# Ray Of Light > The Spiritual Heaven >  Robe of Rehmat & BARKAT (WAZIFA)

## ayaz_cool

Bismillahir Rahmanir Raheem

Assalamu 'Alaykum wa Rahmatullahi wa Barakatuhu

JAZZALLAHU ANNA SAYYEDINA MUHAMMADAN MA HUWA AHLAHU 

MANAM SAGHE DARBARE JILANI

When there is more expense then gain & one is unable to fullfil the need of his family from his monthly salary & when one's heart is feeling like doing Haraam work to get more money then the Wazaif given belowe should be read to be safe from Haraam and to get the Rehmat n Nemat from Allah. The person who read the wazaif below will never face any monetary problem and he will always be safeguard from Haraam activities.

In reality this wazaif is Treasure from Unseen.

On friday after taking ghusl , take water in a Jar or bowl recite Surah Qadr 46 times & sprinkle the water on the clothes that one is wearing & sprinkle on clothes of all the family member and all the clothes that one will be wearing in whole week. If any water is left then drink that water. When the person will wear this cloth he will be away from Haraam activity and Allah will give him Halaal rizq & treasure.
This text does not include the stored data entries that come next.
-- ==== Sys2Proof/Machine/Ops.lean ====
section
/-! DEFINITION. The shared operations over the state: one home for every register (spec/00_scope.md rule
R8), the byte accesses of memory (R51, R52), the call stack (R111, R112), the skip (R110), the frame
buffer and input primitives (R181, R182, R200), the random draw (R12), the discipline that keeps VF
(R96), and the one exception, UndefinedOpcode (R221). Nothing returns from that exception but LOAD
(R225, in `Sys2Proof/Machine/Commands.lean`). -/

namespace Sys2Proof.Machine

/-! ### Registers (R8) -/

/-- `V[x]`. -/
def State.getV (s : State) (x : Nibble) : Byte := s.v[x.toNat]'x.isLt

/-- `V[x] <- b`. -/
def State.setV (s : State) (x : Nibble) (b : Byte) : State := { s with v := s.v.set x.toNat b x.isLt }

/-- `I <- w`. -/
def State.setI (s : State) (w : Word) : State := { s with i := w }

/-- `PC <- a`. -/
def State.setPc (s : State) (a : Addr) : State := { s with pc := a }

/-- `SP <- k`. -/
def State.setSp (s : State) (k : Nibble) : State := { s with sp := k }

/-- `STACK[k]`. -/
def State.getStack (s : State) (k : Nibble) : Addr := s.stack[k.toNat]'k.isLt

/-- `STACK[k] <- a`. -/
def State.setStack (s : State) (k : Nibble) (a : Addr) : State :=
  { s with stack := s.stack.set k.toNat a k.isLt }

/-- `DT <- b`. -/
def State.setDt (s : State) (b : Byte) : State := { s with dt := b }

/-- `ST <- b`. -/
def State.setSt (s : State) (b : Byte) : State := { s with st := b }

/-- A new MEM. -/
def State.setMem (s : State) (m : Memory) : State := { s with mem := m }

/-- A new FB. -/
def State.setFb (s : State) (g : Grid) : State := { s with fb := g }

/-- A new KEYS. -/
def State.setKeys (s : State) (k : Vector Bool Config.nKeys) : State := { s with keys := k }

/-- `RUN <- b`. -/
def State.setRun (s : State) (b : Bool) : State := { s with run := b }

/-- What is left of the host's commands. -/
def State.setHost (s : State) (cs : List Command) : State := { s with host := cs }

/-- `emit e` (R13). -/
def State.emit (s : State) (e : Event) : State := { s with events := s.events ++ [e] }

/-! ### Memory: one byte at a time, every address reduced to 12 bits (R51, R52) -/

/-- `MemRead(a, 1)`. -/
def State.memRead (s : State) (a : Nat) : Byte := s.mem.read s.font (a % Config.memSize)

/-- `MemWrite(a, 1, b)`. -/
def State.memWrite (s : State) (a : Nat) (b : Byte) : State :=
  s.setMem (s.mem.write s.font (a % Config.memSize) b)

/-! ### The program counter -/

/-- The advance of a cycle before dispatch, `PC <- a + 2` (R92). -/
def State.advance (s : State) : State := s.setPc (s.pc + 2)

/-- A taken skip: `PC <- PC + 2` (R110). -/
def State.skip (s : State) : State := s.setPc (s.pc + 2)

/-- Skip when the condition holds (R110). -/
def State.skipIf (s : State) (c : Bool) : State := if c then s.skip else s

/-! ### The call stack: no overflow or underflow check (R121) -/

/-- `push(a)` (R111; D10, log entry 12). -/
def State.push (s : State) (a : Addr) : State := (s.setStack s.sp a).setSp (s.sp + 1)

/-- The state after `pop()`; the entry stays in STACK (R112; D10, log entry 12). -/
def State.pop (s : State) : State := s.setSp (s.sp - 1)

/-- The entry `pop()` returns, read after the stack pointer has moved (R112). -/
def State.popped (s : State) : Addr := s.getStack (s.sp - 1)

/-! ### The frame buffer (R180 to R182) -/

/-- The pixel at column x and row y, at wrapped coordinates. -/
def Grid.pixel (g : Grid) (x y : Nat) : Bool :=
  (g[y % Config.dispH]'(Nat.mod_lt _ (by decide)))[x % Config.dispW]'(Nat.mod_lt _ (by decide))

/-- The grid after `clear()` (R181). -/
def Grid.cleared : Grid := .replicate _ (.replicate _ false)

/-- The grid after `flipPixel(x, y)` (R182): the one pixel at wrapped coordinates toggled. What
flipPixel reports is the pixel before, `g.pixel x y`. -/
def Grid.flip (g : Grid) (x y : Nat) : Grid :=
  g.set (y % Config.dispH)
    ((g[y % Config.dispH]'(Nat.mod_lt _ (by decide))).set (x % Config.dispW) (!g.pixel x y)
      (Nat.mod_lt _ (by decide)))
    (Nat.mod_lt _ (by decide))

/-! ### The input state (R200) -/

/-- `isPressed(id)`: set membership, with no masking of the id (D18, log entry 13). -/
def State.isPressed (s : State) (id : Nat) : Bool := (s.keys[id]?).getD false

/-- `anyPressed()`: the lowest held key, if any. -/
def State.anyPressed (s : State) : Option Nat := (List.range Config.nKeys).find? s.isPressed

/-! ### The random source (R12) -/

/-- The value of the next `draw RND()`: the next byte the host has supplied, else a free value (log entry
4). -/
def State.drawn (s : State) : Byte :=
  match s.rnd with
  | [] => Config.rnd s.draws
  | b :: _ => b

/-- The state after one draw. -/
def State.afterDraw (s : State) : State := { s with rnd := s.rnd.tail, draws := s.draws + 1 }

/-! ### Handlers and the flag register (R90, R96, R97) -/

/-- Run a handler with VF saved before it and restored after it (R96). -/
def State.keepingVF (s : State) (handler : State → State) : State :=
  (handler s).setV 0xF (s.getV 0xF)

/-- The end of a cycle whose handler is not flag-defining: VF is restored (R90, R96). -/
def runHandler (handler : State → State) (s : State) : Result := .next (s.keepingVF handler)

/-- The end of a cycle whose handler is flag-defining: VF keeps what the handler wrote (R90, R98). -/
def runFlagHandler (handler : State → State) (s : State) : Result := .next (handler s)

/-! ### The exception (R221) -/

/-- `raise UndefinedOpcode(w)`, from the state after the cycle's advance: RUN false, FATAL(w) emitted,
all else kept (R221). It saves no state and transfers control nowhere (R224). -/
def State.raiseUndefinedOpcode (s : State) (w : Word) : State := (s.setRun false).emit (.fatal w)

/-- The codes of the error kinds, for the model's use (R220; D3). -/
def ErrorKind.code : ErrorKind → Nat
  | .notPlaying => 0
  | .undefinedOpcode => 1

end Sys2Proof.Machine
end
He will not have to ask anything from anyone , Allah will fullfill his wishes and there will increase in Profit's and Barakat. 

This special waaif has come from Sufiya Ikraam and has been tested 1000 of times with success.

Every friday do this Amal Insha-Allah you will see the Rehmat n Barkat in your property and money etc.

P.S. - dont throw the left over water , drink the water.

The Buzurg who give this wazaif has said " Jab tak Yeh Kapda Jism per Rahega , Har Haraam Kaam se bachega aur Allah Subhanahu wa Ta'ala Barkate Rizq aur Zar wa Maal dega.

Pls do dua for me.

JazakAllahu khayrun

Yaa Ali alayhis 'salam

----------


## mdrehan

where is dua???????????

----------